В длинном полутемном женском отделении синагоги с низким потолком стояли вдоль узких окошек несколько женщин. Раввин уже говорил, и женщины не заметили двух только что вошедших. Те пристроились у незанятого окошка и стали смотреть вниз, в мужское отделение синагоги. Точно напротив них, у восточной стены, стоял Цемах, опершись на стендер, и слушал, повернув голову к проповеднику. На скамье рядом с ним сидел реб Менахем-Мендл. Проповедника, стоявшего у орн-койдеша, не видно было из-за множества евреев, столпившихся на высокой биме, но отчетливо слышалась его напевная речь.
Мейсегольский раввин рассказывал, что благодаря тому, что праотец Авраам расколол полено, чтобы принести в жертву всесожжения своего единственного сына, колена Израилевы удостоились, чтобы для них расступилось Чермное море. Однако море не расступилось, пока евреи не вошли в воду глубже, чем по шею, чтобы они научились полагаться на Всевышнего. А когда сыны Израиля перешли море и запели песнь, дети тоже пели в чревах своих матерей, потому что все видели Шхину. Вот отсюда и происходит обычай кормить птиц в субботу Шира[163]
, ибо все твари тогда пели вместе о чуде исхода из Египта.

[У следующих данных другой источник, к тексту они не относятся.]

/-- Only a reset or an accepted request leaves the stop state (R345). -/
def Obligations.OnlyResetOrInterruptLeavesStop : Prop :=
  ∀ s t : State, s.halted = true → step s = .next t → t.halted = false →
    (currentInput s).reset = true ∨ ((currentInput s).request ≠ none ∧ s.inte = true ∧ s.eiDelay = false)

/-- Only HLT enters the stop state, and HLT does (R42, R301). -/
def Obligations.OnlyHltStops : Prop :=
  ∀ s t : State, s.halted = false → (currentInput s).reset = false → (currentInput s).request = none →
    step s = .next t → (t.halted = true ↔ (fetchInstr (afterInput s)).1 = .hlt)

/-- Only EI sets INTE (R40). -/
def Obligations.OnlyEiEnables : Prop :=
  ∀ s t : State, s.inte = false → step s = .next t → t.inte = true →
    s.halted = false ∧ (currentInput s).reset = false ∧ (fetchInstr (afterInput s)).1 = .ei

/-- EIDelay after an executed instruction is 1 exactly when it was EI (R41, R26 step (5)). -/
def Obligations.EiDelayAfterStep : Prop :=
  ∀ s t : State, s.halted = false → (currentInput s).reset = false →
    ((currentInput s).request = none ∨ s.inte = false ∨ s.eiDelay = true) → step s = .next t →
    (t.eiDelay = true ↔ (fetchInstr (afterInput s)).1 = .ei)

/-- An accepted request: INTE, Halted and EIDelay cleared, the unadvanced PC on the stack, control at `8 * n` for a
supplied RST n and at ADR for a supplied CALL, everything else unchanged, SP marked as written (R322, R323); under
`fault_on_read` SP must have been written (R351; log 14). -/
def Obligations.AcceptedInterruptEntry : Prop :=
  ∀ (s : State) (bytes : List Byte) (target : Word),
    s.inte = true → s.eiDelay = false → (currentInput s).reset = false → (currentInput s).request = some bytes →
    ((∃ n : Fin 8, bytes = encode (.rst n) ∧ target = BitVec.ofNat 16 (8 * n.val)) ∨ bytes = encode (.call target)) →
    MayRead [.sp] s →
    ∃ t, step s = .next t ∧ t.inte = false ∧ t.halted = false ∧ t.eiDelay = false ∧ Calls target s t ∧
      t.inputs = s.inputs.tail ∧ t.params = s.params ∧ ∀ x, x ∈ t.written ↔ x ∈ s.written ∨ x = .sp

/-- A request with INTE = 0 or EIDelay = 1 has no effect at this boundary: the step is the one of a quiet boundary
(R321). -/
def Obligations.RequestNotAccepted : Prop :=
  ∀ (s : State) (bytes : List Byte) (later : List BoundaryInput),
    s.inputs = { reset := false, request := some bytes } :: later → s.inte = false ∨ s.eiDelay = true →
    step s = step { s with inputs := .quiet :: later }

/-- An accepted request whose device supplies an unused code faults under `fault`, after points (1) and (2) of R322 and
with PC not advanced, and one that supplies neither RST n nor CALL nor an unused code is refused (R322, R311; the state
of the supplied fault is the model's reading, log 15). -/
def Obligations.SuppliedOtherStops : Prop :=
  ∀ (s : State) (op : Byte) (rest : List Byte),
    s.inte = true → s.eiDelay = false → (currentInput s).reset = false → (currentInput s).request = some (op :: rest) →
    (op ∈ unusedCodes → s.params.undefOpcode = .fault →
      step s = .fault (.undefinedOpcode op none { s with inte := false, halted := false, inputs := s.inputs.tail })) ∧
    (op ∉ unusedCodes → op ≠ 0xCD → (∀ n : Fin 8, [op] ≠ encode (.rst n)) →
      step s = .refused (.suppliedInstruction op))

/-- After an accepted request with the stack in `ram`, a RET with nothing between goes back to the instruction that had
not started, with SP, registers and flags as they were and INTE = 0 (R323, R324). -/
def Obligations.InterruptThenReturn : Prop :=
  ∀ (s : State) (n : Fin 8), s.inte = true → s.eiDelay = false → (currentInput s).reset = false →
    (currentInput s).request = some (encode (.rst n)) → IsRam s (s.sp - 1) → IsRam s (s.sp - 2) →
    MayRead [.sp] s →
    ∃ t u, step s = .next t ∧ exec .ret t = .next u ∧ u.pc = s.pc ∧ u.sp = s.sp ∧ SameRegs s u ∧ u.f = s.f ∧
      u.inte = false

/-! ## Every instruction -/

/-- No instruction of the instruction set faults or is refused: each completes from every state (R310). -/
def Obligations.UsedInstructionsComplete : Prop :=
  ∀ (i : Instr) (s : State), i.wellFormed = true → ∃ t, exec i s = .next t ∧ t.params = s.params ∧ t.inputs = s.inputs

/-- Fetching an unused code under `fault` ends the run in the fault with the code, the address it was fetched from, and
the state: PC past that byte, nothing else changed but what the fetch of the byte does (R311, R105). -/
def Obligations.UnusedCodeFaults : Prop :=
  ∀ s : State, s.halted = false → (currentInput s).reset = false → (currentInput s).request = none →
    s.params.undefOpcode = .fault → (memRead s.pc s).1 ∈ unusedCodes →
    step s = .fault (.undefinedOpcode (memRead s.pc s).1 (some s.pc)
      { (memRead s.pc s).2 with pc := s.pc + 1, inputs := s.inputs.tail })

/-- Under `alias` an unused code runs as the documented instruction R105 names: NOP, JMP ADR, RET or CALL ADR. -/
def Obligations.UnusedCodeRunsAsDocumented : Prop :=
  ∀ (s : State) (adr : Word), s.params.undefOpcode = .aliased →
    (∀ i ∈ [Instr.unused08, .unused10, .unused18, .unused20, .unused28, .unused30, .unused38], exec i s = .next s) ∧
    exec (.unusedCB adr) s = .next { s with pc := adr } ∧
    (∃ t, exec .unusedD9 s = .next t ∧ Returns s t) ∧
    (∀ i ∈ [Instr.unusedDD adr, .unusedED adr, .unusedFD adr],
      ∃ t, exec i s = .next t ∧ Calls adr s t ∧ SameControl s t)

/-- An instruction outside the control group leaves PC at the instruction that follows it (R249, R25). -/
def Obligations.PcMovesPastInstruction : Prop :=
  ∀ (i : Instr) (s t : State), ¬ transfersControl i → exec i s = .next t → t.pc = s.pc

/-- An instruction without a row of its own in the table of R38 writes no flag. -/
def Obligations.FlagsWrittenOnlyByTable : Prop :=
  ∀ (i : Instr) (s t : State), ¬ writesFlags i → exec i s = .next t → t.f = s.f

/-! ## What has been written (R351, R23, R38, R39) -/

/-- Under `fault_on_read` an instruction that reads a register or flag nothing has written ends the run in the fault,
with such an item and the state after the fetch, and so does an accepted RST n or CALL where SP was never written; no
step ends in this fault under `any_value` or for an item that has been written (R351; log 14). -/
def Obligations.UnwrittenReadFaults : Prop :=
  (∀ (s : State) (i : Instr) (rest : List Byte),
    s.halted = false → (currentInput s).reset = false → (currentInput s).request = none →
    ReadsCell s s.pc → ReadsCell s (s.pc + 1) → ReadsCell s (s.pc + 2) →
    decode [readCell s.mem s.pc.toNat, readCell s.mem (s.pc + 1).toNat, readCell s.mem (s.pc + 2).toNat] = .ok (i, rest) →
    i.wellFormed = true → ¬ MayRead (uses i s).reads s →
    ∃ x ∈ (uses i s).reads, x ∉ s.written ∧ step s = .fault (.unwrittenRead x
      { s with pc := s.pc + BitVec.ofNat 16 (encode i).length, inputs := s.inputs.tail })) ∧
  (∀ (s : State) (bytes : List Byte) (target : Word),
    s.inte = true → s.eiDelay = false → (currentInput s).reset = false → (currentInput s).request = some bytes →
    ((∃ n : Fin 8, bytes = encode (.rst n)) ∨ bytes = encode (.call target)) → ¬ MayRead [.sp] s →
    step s = .fault (.unwrittenRead .sp { s with inte := false, halted := false, inputs := s.inputs.tail })) ∧
  (∀ (s u : State) (x : Item), step s = .fault (.unwrittenRead x u) →
    s.params.resetUnspecified = .faultOnRead ∧ x ∉ s.written)

/-- The registers, flags and SP that instructions read and write, row by row of the table of R23 with the flags of R38
and R39; the conditional calls and returns touch SP only when their condition is true (log 14). -/
def Obligations.UsesFollowTables : Prop :=
  ∀ (r q : Reg) (p : RegPair) (x : Pair) (o : Operand8) (cond : Cond) (v : Byte) (w : Word) (n : Fin 8) (s : State),
    uses (.mov r q) s = ⟨[.reg q], [.reg r]⟩ ∧ uses (.mvi r v) s = ⟨[], [.reg r]⟩ ∧
    uses (.movFromM r) s = ⟨[.reg .h, .reg .l], [.reg r]⟩ ∧ uses (.movToM r) s = ⟨[.reg r, .reg .h, .reg .l], []⟩ ∧
    uses (.mviM v) s = ⟨[.reg .h, .reg .l], []⟩ ∧ uses .sphl s = ⟨[.reg .h, .reg .l], [.sp]⟩ ∧
    uses .ldaxB s = ⟨[.reg .b, .reg .c], [.reg .a]⟩ ∧ uses .ldaxD s = ⟨[.reg .d, .reg .e], [.reg .a]⟩ ∧
    uses .staxB s = ⟨[.reg .a, .reg .b, .reg .c], []⟩ ∧ uses .staxD s = ⟨[.reg .a, .reg .d, .reg .e], []⟩ ∧
    uses (.lda w) s = ⟨[], [.reg .a]⟩ ∧ uses (.sta w) s = ⟨[.reg .a], []⟩ ∧
    uses (.lxi x w) s = ⟨[], pairItems x⟩ ∧
    uses (.lhld w) s = ⟨[], [.reg .h, .reg .l]⟩ ∧ uses (.shld w) s = ⟨[.reg .h, .reg .l], []⟩ ∧
    uses (.push p) s = ⟨pairItems (.rp p) ++ [.sp], [.sp]⟩ ∧ uses (.pop p) s = ⟨[.sp], pairItems (.rp p) ++ [.sp]⟩ ∧
    uses .pushPSW s = ⟨.reg .a :: flagItems ++ [.sp], [.sp]⟩ ∧ uses .popPSW s = ⟨[.sp], .reg .a :: flagItems ++ [.sp]⟩ ∧
    uses (.inN v) s = ⟨[], [.reg .a]⟩ ∧ uses (.outN v) s = ⟨[.reg .a], []⟩ ∧
    uses .xchg s = ⟨[.reg .d, .reg .e, .reg .h, .reg .l], [.reg .d, .reg .e, .reg .h, .reg .l]⟩ ∧
    uses .xthl s = ⟨[.reg .h, .reg .l, .sp], [.reg .h, .reg .l]⟩ ∧
    (∀ i ∈ [Instr.inr (.reg r), .dcr (.reg r)],
      uses i s = ⟨[.reg r], [.reg r, .flag .s, .flag .z, .flag .ac, .flag .p]⟩) ∧
    (∀ i ∈ [Instr.inr .m, .dcr .m],
      uses i s = ⟨[.reg .h, .reg .l], [.flag .s, .flag .z, .flag .ac, .flag .p]⟩) ∧
    (∀ i ∈ [Instr.inx x, .dcx x], uses i s = ⟨pairItems x, pairItems x⟩) ∧
    uses .cma s = ⟨[.reg .a], [.reg .a]⟩ ∧ uses .stc s = ⟨[], [.flag .cy]⟩ ∧
    uses .cmc s = ⟨[.flag .cy], [.flag .cy]⟩ ∧
    uses .daa s = ⟨[.reg .a, .flag .cy, .flag .ac], .reg .a :: flagItems⟩ ∧
    (∀ op ∈ [AluOp.add, .sub, .ana, .xra, .ora],
      uses (.alu op o) s = ⟨.reg .a :: operandItems o, .reg .a :: flagItems⟩ ∧
      uses (.aluImm op v) s = ⟨[.reg .a], .reg .a :: flagItems⟩) ∧
    (∀ op ∈ [AluOp.adc, .sbb],
      uses (.alu op o) s = ⟨.reg .a :: operandItems o ++ [.flag .cy], .reg .a :: flagItems⟩ ∧
      uses (.aluImm op v) s = ⟨[.reg .a, .flag .cy], .reg .a :: flagItems⟩) ∧
    uses (.alu .cmp o) s = ⟨.reg .a :: operandItems o, flagItems⟩ ∧ uses (.cpi v) s = ⟨[.reg .a], flagItems⟩ ∧
    uses (.dad x) s = ⟨[.reg .h, .reg .l] ++ pairItems x, [.reg .h, .reg .l, .flag .cy]⟩ ∧
    (∀ i ∈ [Instr.rlc, .rrc], uses i s = ⟨[.reg .a], [.reg .a, .flag .cy]⟩) ∧
    (∀ i ∈ [Instr.ral, .rar], uses i s = ⟨[.reg .a, .flag .cy], [.reg .a, .flag .cy]⟩) ∧
    uses (.jumpCond cond w) s = ⟨[condItem cond], []⟩ ∧ uses .pchl s = ⟨[.reg .h, .reg .l], []⟩ ∧
    (∀ i ∈ [Instr.call w, .rst n, .ret], uses i s = ⟨[.sp], [.sp]⟩) ∧
    (∀ i ∈ [Instr.callCond cond w, .retCond cond],
      (CondTrue cond s.f → uses i s = ⟨[condItem cond, .sp], [.sp]⟩) ∧
      (¬ CondTrue cond s.f → uses i s = ⟨[condItem cond], []⟩)) ∧
    (∀ i ∈ [Instr.jmp w, .nop, .hlt, .ei, .di], uses i s = ⟨[], []⟩)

Другие говорят, что этот обычай был установлен, чтобы напоминать нам, что Бог, да будет благословенно Имя Его, кормил евреев в пустыне, как пернатых, которые повсюду находят для себя зернышки.Через окошки женского отделения синагоги высовывались головы в париках и в старомодных шляпках, украшенных перьями. Они были похожи на птиц, рассевшихся на заборе. Однако раввин тут же перестал напевать и принялся произносить запутанный комментарий относительно Пятнадцатого швата. Дом Шамая утверждает, что Новый год деревьев — это первый день месяца шват, а Дом Гилеля[164]
упоминает такие слова, как «трума», «маасер-ришон» и «маасер-шейни»[165]. Женщины понимали все меньше. Торчащие из женского отделения синагоги головы начали втягиваться назад, как будто сидевшие на заборе птицы стали разлетаться, когда солнце скрылось за облаком.Слава услыхала, как резкий, крикливый голос какого-то еврея на биме прервал раввина посреди речи. Когда еврей на биме замолчал, раввин у орн-койдеша ответил ему очень медленно. Он начал снова сначала. Он говорил, что на третий и на шестой год после субботнего года[166]
отделяют «маасер-ришон» и «маасер-шейни». Еврей на биме снова перебил его:— В этом нет ничего нового!
Голос раввина становился все слабее. Сколько раз он ни пытался ответить, еврей на биме перекрикивал его. Слава видела, что мужчины вокруг бимы не понимают, в чем суть спора, потому что они переспрашивали друг друга, по поводу чего там препирательство. От скамей, стоявших у восточной стены, доносились голоса:
— Наглость! Позор! Дайте ребе говорить!
Однако компания, окружавшая крикуна, стоявшего на биме, кричала еще громче:
— Дайте говорить зятю раввина! Реб Гирша ученее десяти раввинов.
Казалось, что синагога раскачивается. В одно из окон падал солнечный луч и рассекал, словно саблей, волосатые раздраженные лица, заливал их медным закатным светом. Слава увидела, что Цемах больше не находится на своем прежнем месте. Он выдвинулся вперед и устремил свой взгляд на еврея, мешавшего раввину говорить. Рядом стоял реб Менахем-Мендл и пытался оттащить его за рукав назад.
— Ваш муж не должен вмешиваться, — громко сказала Роня.
Слава не ответила, в уголках ее рта дрожала победная улыбка. Она уже соскучилась по безумству Цемаха, по его яростному мужеству и силе. Она хотела, чтобы он бросился в огонь и хорошенько обгорел. Тогда он вернется к ней и будет жить только для нее.